§ **REQUIRED ACTION**: Determine how many lines in the entries below include the word "busy", and reply with that number alone.

--- ENTRIES SHOWN ---

-- ==== Sys2Proof/Machine/Admit.lean ====
section
/-! DEFINITION. Placing teams: the grants of a tile (R30, R31, R286), rectangles (R284), the mapping of accumulator tiles
(R374), save-record accesses (R333), the launch's records (R391), and the admission of a cluster (R286). -/

namespace Sys2Proof.Machine

/-! ### Grants (R30, R31) -/

/-- The teams a tile holds; a team's grants last until it ends. Assumption 46 (DEDUCED). -/
def State.teamsAt (s : State) (tile : Nat) : List Team :=
  (s.teams.filter fun t => t.2.tile == tile && !t.2.ended).map (·.2)

def State.granulesUsed (s : State) (tile : Nat) : List Nat := (s.teamsAt tile).flatMap (·.gmap)

/-- Groups with scheduling state on a sub-core. Assumption 46 (DEDUCED). -/
def State.groupsGranted (s : State) (tile q : Nat) : List Nat :=
  ((s.teamsAt tile).flatMap (·.groups)).filter fun i => (s.group i).q == q

/-- Physical accumulator tiles granted on a sub-core. Assumption 46 (DEDUCED). -/
def State.tilesGranted (s : State) (tile q : Nat) : List Nat :=
  (s.groupsGranted tile q).flatMap fun i => (s.group i).phys

/-- How many of a team's groups sub-core `q` takes (R13). -/
def Packet.groupsOn (p : Packet) (q : Nat) : Nat := (p.ngroup + 3 - q) / 4

/-- A tile can admit a team, but for its fly-loft space (R286). -/
def State.fits (s : State) (p : Packet) (tile : Nat) : Bool :=
  decide ((s.granulesUsed tile).length + p.lgran ≤ 256) && (List.range 4).all fun q =>
    (s.tilesGranted tile q).length + p.groupsOn q * p.acc ≤ 8
      && (s.groupsGranted tile q).length + p.groupsOn q ≤ 64

/-- Bytes of fly loft granted on a die. -/
def State.loftUsed (s : State) (die : Nat) : Nat :=
  ((s.teams.filter fun t => t.2.tile < awayTile && dieOf t.2.tile == die && !t.2.ended).map fun t =>
    (t.2.groups.map fun i => (s.group i).regs * 256).sum).sum

/-- Fly-loft space of a die. -/
def loftBytes : Nat := 67108864

/-! ### Rectangles (R284) -/

/-- A logical tile is present: LCMAP bit 7 (R284). Assumption 61 (DESIGN CHOICE). -/
def State.tilePresent (s : State) (n : Nat) : Bool := (s.dist.lcmap.getD n (lcmapReset n)).getLsbD 7

/-- The tiles of a rectangle from its origin, row-major; none where it leaves the die. -/
def rectOf (p : Packet) (n : Nat) : Option (List Nat) :=
  if 8 < n % 96 / 12 + p.h || 12 < n % 12 + p.w then none
  else some ((List.range (p.w * p.h)).map fun i => n + 12 * (i / p.w) + i % p.w)

/-- The first rectangle that fits; `need` tells which teams of the cluster have to be admitted. -/
def State.findRect (s : State) (p : Packet) (need : Nat → Bool) : Option (List Nat) :=
  (List.range 192).findSome? fun n =>
    match rectOf p n with
    | none => none
    | some ts =>
      let ok := (List.range ts.length).all fun i =>
        let t := (ts[i]?).getD 0
        s.tilePresent t && (!need i || s.fits p t)
      let bytes := ((List.range ts.length).filter need).length * (p.ngroup * p.regs * 4096)
      if ok && s.loftUsed (dieOf n) + bytes ≤ loftBytes then some ts else none

/-! ### Accumulator tiles (R374) -/

/-- Tile `n` of a group takes the physical tile that carries its tag, else the lowest one not granted.
Assumption 45 (DESIGN CHOICE). -/
def State.mapTile (s : State) (gid n : Nat) : State :=
  let g := s.group gid
  let tile := (s.team g.team).tile
  let used := s.tilesGranted tile g.q
  let free := (List.range 8).filter fun p => !used.contains p
  let tagged := free.find? fun p => (s.sub tile g.q).acctag.getD p 0 == s.accTag g n
  let p := tagged.getD (free.headD 0)
  s.modGroup gid fun g => { g with phys := g.phys ++ [p] }

def State.mapTiles (s : State) (gid : Nat) : State :=
  (List.range (s.group gid).accN).foldl (fun s n => s.mapTile gid n) s

/-! ### The register file (R31) -/

/-- A group in the fly loft becomes resident if there is room (R286). -/
def State.takeRoom (s : State) (gid : Nat) : State :=
  let room := s.roomFor gid
  let (n, s) := s.fresh
  s.modGroup gid fun g => if g.ended then g else { g with place := if room then .pool else .loft, age := n, since := n }

/-! ### Local store (R148, R150) -/

/-- The granules a team takes: the lowest free ones (a choice of the model). Assumption 45 (DESIGN CHOICE). -/
def State.freeGranules (s : State) (tile n : Nat) : List Nat :=
  let used := s.granulesUsed tile
  ((List.range 256).filter fun g => !used.contains g).take n

/-- Clear granules: bytes zero, descriptors zero, no busy bit, no error. -/
def State.clearGranules (s : State) (tile : Nat) (gs : List Nat) : State :=
  gs.foldl (fun s g =>
    let s := s.modTile tile fun t => { t with
      store := t.store.clear (g * 4096) 4096
      storeDesc := t.storeDesc.filter fun p => p.1 / 64 != g
      busy := t.busy.filter fun p => p.1 / 64 != g }
    { s with bad := s.bad.filter fun p => match p with
      | .store t b => !(t == tile && b / 64 == g)
      | _ => true }) s

/-! ### Save records (R333) -/

/-- The block of team `i` of cluster `c` in the save records of a context. Assumption 40 (DESIGN CHOICE). -/
def State.saveBase (s : State) (ctx c i : Nat) : Nat := field (s.ctxWord ctx 2) 16 40 * 65536 + 50331648 * c + 4194304 * i

/-- A cluster has a save record (R285, R332). -/
def State.switchable (s : State) (cid : Nat) : Bool :=
  let c := s.cluster cid
  c.idx < s.ctxNrec (s.launch c.launch).ctx

/-- Write bytes of one line of a save record. A line that is not present, or whose walk ends in `ACCESS`, is not written
and costs an entry of kind 1. -/
def State.saveBytes (s : State) (tile ctx va n x : Nat) : State :=
  match s.translate tile ctx va false .w with
  | (.ok l _, s) => if isPeerLine l then s else s.cohWrite (l * 128 + va % 128) n x
  | (_, s) => s.fqPost 1 (va / 128 * 128) ctx tile 0xFF 0xFF 0

/-- Write ACCSV = 0 at first admission: a line that fails is not written, and R333 gives an entry at switch-out only.
Assumption 41 (DEDUCED). -/
def State.clearAccsv (s : State) (tile ctx va : Nat) : State :=
  match s.translate tile ctx va false .w with
  | (.ok l _, s) => if isPeerLine l then s else s.cohWrite (l * 128 + va % 128) 8 0
  | (_, s) => s

/-- Write whole lines from an address on. -/
def State.saveLines (s : State) (tile ctx : Nat) : Nat → List Nat → State
  | _, [] => s
  | va, x :: r => (s.saveBytes tile ctx va 128 x).saveLines tile ctx (va + 128) r

/-- `n` bytes of a line as the distributor and a switch read it, at system scope. A peer's line is free: its home is
outside. Assumption 23 (DESIGN CHOICE). -/
def State.lineBytes (s : State) (line off n : Nat) : Nat × State :=
  if isPeerLine line then
    let (x, s) := s.takeFree
    (x % 256 ^ n, s)
  else (bytesOf (s.cohLine line).1 off n, s)

/-- Read a line of a save record: zero bytes, and an entry of kind 0, where it fails. -/
def State.savedLine (s : State) (tile ctx va : Nat) : Nat × State :=
  match s.translate tile ctx va false .r with
  | (.ok l _, s) => s.lineBytes l 0 128
  | (_, s) => (0, s.fqPost 0 va ctx tile 0xFF 0xFF 0)

/-- Read `n` lines from an address on. -/
def State.savedLines (s : State) (tile ctx : Nat) : Nat → Nat → List Nat × State
  | _, 0 => ([], s)
  | va, n + 1 =>
    let (x, s) := s.savedLine tile ctx va
    let (r, s) := s.savedLines tile ctx (va + 128) n
    (x :: r, s)

/-- Word 0 of a group's state area, ACCSV. -/
def State.accsvVa (s : State) (ctx c i g : Nat) : Nat := s.saveBase ctx c i + 0x388000 + 4096 * g

/-! ### The records at RECVA (R391) -/

/-- What reading the launch's records comes to. -/
inductive Recs where
  | ok (recs : List (BitVec 256))
  | wait (va : Nat)
  | refuse

/-- Walk lines of a context as the distributor does. -/
def State.walkAll (s : State) (tile ctx : Nat) (need : Right) : List Nat → List WalkRes × State
  | [] => ([], s)
  | l :: r =>
    let (x, s) := s.translate tile ctx (l * 128) false need
    let (xs, s) := s.walkAll tile ctx need r
    (x :: xs, s)

/-- The sixteen records; a record lies in one line. -/
def State.takeRecs (s : State) (lines : List (Nat × Nat)) : List Nat → List (BitVec 256) × State
  | [] => ([], s)
  | va :: r =>
    let l := ((lines.find? fun p => p.1 == va / 128).map (·.2)).getD 0
    let (x, s) := s.lineBytes l (va % 128) 32
    let (xs, s) := s.takeRecs lines r
    (BitVec.ofNat 256 x :: xs, s)

/-- The records of a launch from RECVA, or the failure of a line (R281, R286). Assumption 47 (DESIGN CHOICE). -/
def State.readRecs (s : State) (tile ctx va : Nat) : Recs × State :=
  let ls := (List.range ((va + 511) / 128 + 1 - va / 128)).map fun i => va / 128 + i
  let (ends, s) := s.walkAll tile ctx .r ls
  let acc := ends.any fun e => match e with
    | .access _ => true
    | _ => false
  let miss := (ls.zip ends).find? fun e => match e.2 with
    | .missing => true
    | _ => false
  if acc then (.refuse, s)
  else
    match miss with
    | some (l, _) => (.wait (l * 128), s)
    | none =>
      let lines := (ls.zip ends).map fun e => match e.2 with
        | .ok p _ => (e.1, p)
        | _ => (e.1, 0)
      let (xs, s) := s.takeRecs lines ((List.range 16).map fun i => va + 32 * i)
      (.ok xs, s)

/-! ### Refusals (R281) -/

/-- EN = 0 and ERR = code. -/
def State.refuseQueue (s : State) (q code : Nat) : State :=
  let x := s.dist.lqctl.getD q 0
  { s with dist := { s.dist with lqctl := s.dist.lqctl.set q (setField (setField x 3 1 0) 8 8 code) } }

/-- A launch is refused after its copy (R391): no further cluster of it is placed. -/
def State.refuseLaunch (s : State) (lid : Nat) : State :=
  (s.refuseQueue (s.launch lid).queue 0x0A).modLaunch lid fun l => { l with refused := true }

/-- A cluster whose admission waits goes, with its grants. -/
def State.dropCluster (s : State) (cid : Nat) : State :=
  let c := s.cluster cid
  let gids := c.teams.flatMap fun i => (s.team i).groups
  let tiles := c.teams.map fun i => (s.team i).tile
  let s := { s with
    groups := gids.foldl (fun t i => t.del i) s.groups
    teams := c.teams.foldl (fun t i => t.del i) s.teams
    clusters := s.clusters.del cid }
  tiles.foldl (fun s t => s.arbitrate t) s

/-! ### Admission (R286) -/

/-- The slices of a group whose lanes below LIVE are live (R12). -/
def startSlices (pc live : Nat) : List Slice :=
  (List.range 8).map fun i => Slice.start (BitVec.ofNat 56 pc) (BitVec.ofNat 4 (2 ^ min 4 (live - 4 * i) - 1))

/-- Group `g` of a team as its launch starts it (R10, R14, R30). -/
def Packet.newGroup (p : Packet) (tid g : Nat) : Group :=
  { Group.blank with
    team := tid
    idx := g
    regs := 16 * p.regs
    accN := p.acc
    slices := startSlices p.codeva p.live
    gangs := [⟨maskOf (those 8 fun i => 4 * i < p.live), .none, 0⟩]
    place := .loft
    stopped := true }

/-- Add group `g` of a team. -/
def State.addGroup (s : State) (p : Packet) (tid g : Nat) : State :=
  let (gid, s) := s.fresh
  ((s.setGroup gid (p.newGroup tid g)).modTeam tid fun t => { t with groups := t.groups ++ [gid] }).mapTiles gid

/-- Add team `i` of a cluster on a tile: its grants, its local store cleared. -/
def State.addTeam (s : State) (cid i tile : Nat) (p : Packet) : State :=
  let (tid, s) := s.fresh
  let gs := s.freeGranules tile p.lgran
  let s := (s.clearGranules tile gs).setTeam tid { Team.blank with
    cluster := cid, idx := i, tile := tile, lgran := p.lgran, gmap := gs, prod := p.prod, admitted := tid }
  let s := s.modCluster cid fun c => { c with teams := c.teams ++ [tid] }
  (List.range p.ngroup).foldl (fun s g => s.addGroup p tid g) s

/-- The rest of an admission, once the records are read: `b0`-`b15` of every group, ACCSV zero (R333), R153 at system
scope (R256), the gear (R300), residence (R31). -/
def State.startCluster (s : State) (cid : Nat) (recs : List (BitVec 256)) : State :=
  let c := s.cluster cid
  let ctx := (s.launch c.launch).ctx
  c.teams.foldl (fun s tid =>
    let t := s.team tid
    let s := if s.switchable cid then
        t.groups.foldl (fun s i => s.clearAccsv t.tile ctx (s.accsvVa ctx c.idx t.idx (s.group i).idx)) s
      else s
    let s := (s.acquireAt t.tile 4).arbitrate t.tile
    t.groups.foldl (fun s i =>
      (s.modGroup i fun g => { g with
        stopped := false
        b := (List.range 16).map fun n => (n, (recs[n]?).getD 0) }).takeRoom i) s) s

/-- Read the records of a cluster that has its grants, and start it, wait, or refuse the launch (R391). -/
def State.tryStart (s : State) (lid cid : Nat) : State :=
  let l := s.launch lid
  let t := s.team (((s.cluster cid).teams.head?).getD 0)
  match s.readRecs t.tile l.ctx l.pkt.recva with
  | (.ok recs, s) => (s.modLaunch lid fun l => { l with waiting := 0 }).startCluster cid recs
  | (.wait va, s) => (s.modLaunch lid fun l => { l with waiting := cid }).fqPost 0 va l.ctx t.tile 0xFF 0xFF 0
  | (.refuse, s) =>
    ((s.modLaunch lid fun l => { l with waiting := 0, next := l.next - 1 }).dropCluster cid).refuseLaunch lid

/-- Admit the next cluster of a launch on a rectangle. -/
def State.admitNext (s : State) (lid : Nat) (ts : List Nat) : State :=
  let l := s.launch lid
  let (cid, s) := s.fresh
  let prio := field (s.dist.lqctl.getD l.queue 0) 0 3
  let s := { s with clusters := s.clusters.set cid { Cluster.blank with
    launch := lid, idx := l.next, prio := prio, placedAt := cid } }
  let s := s.modLaunch lid fun l => { l with next := l.next + 1 }
  let s := (List.range ts.length).foldl (fun s i => s.addTeam cid i ((ts[i]?).getD 0) l.pkt) s
  s.tryStart lid cid

end Sys2Proof.Machine
end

---

§ **ANSWER FOR THIS EXERCISE**: 2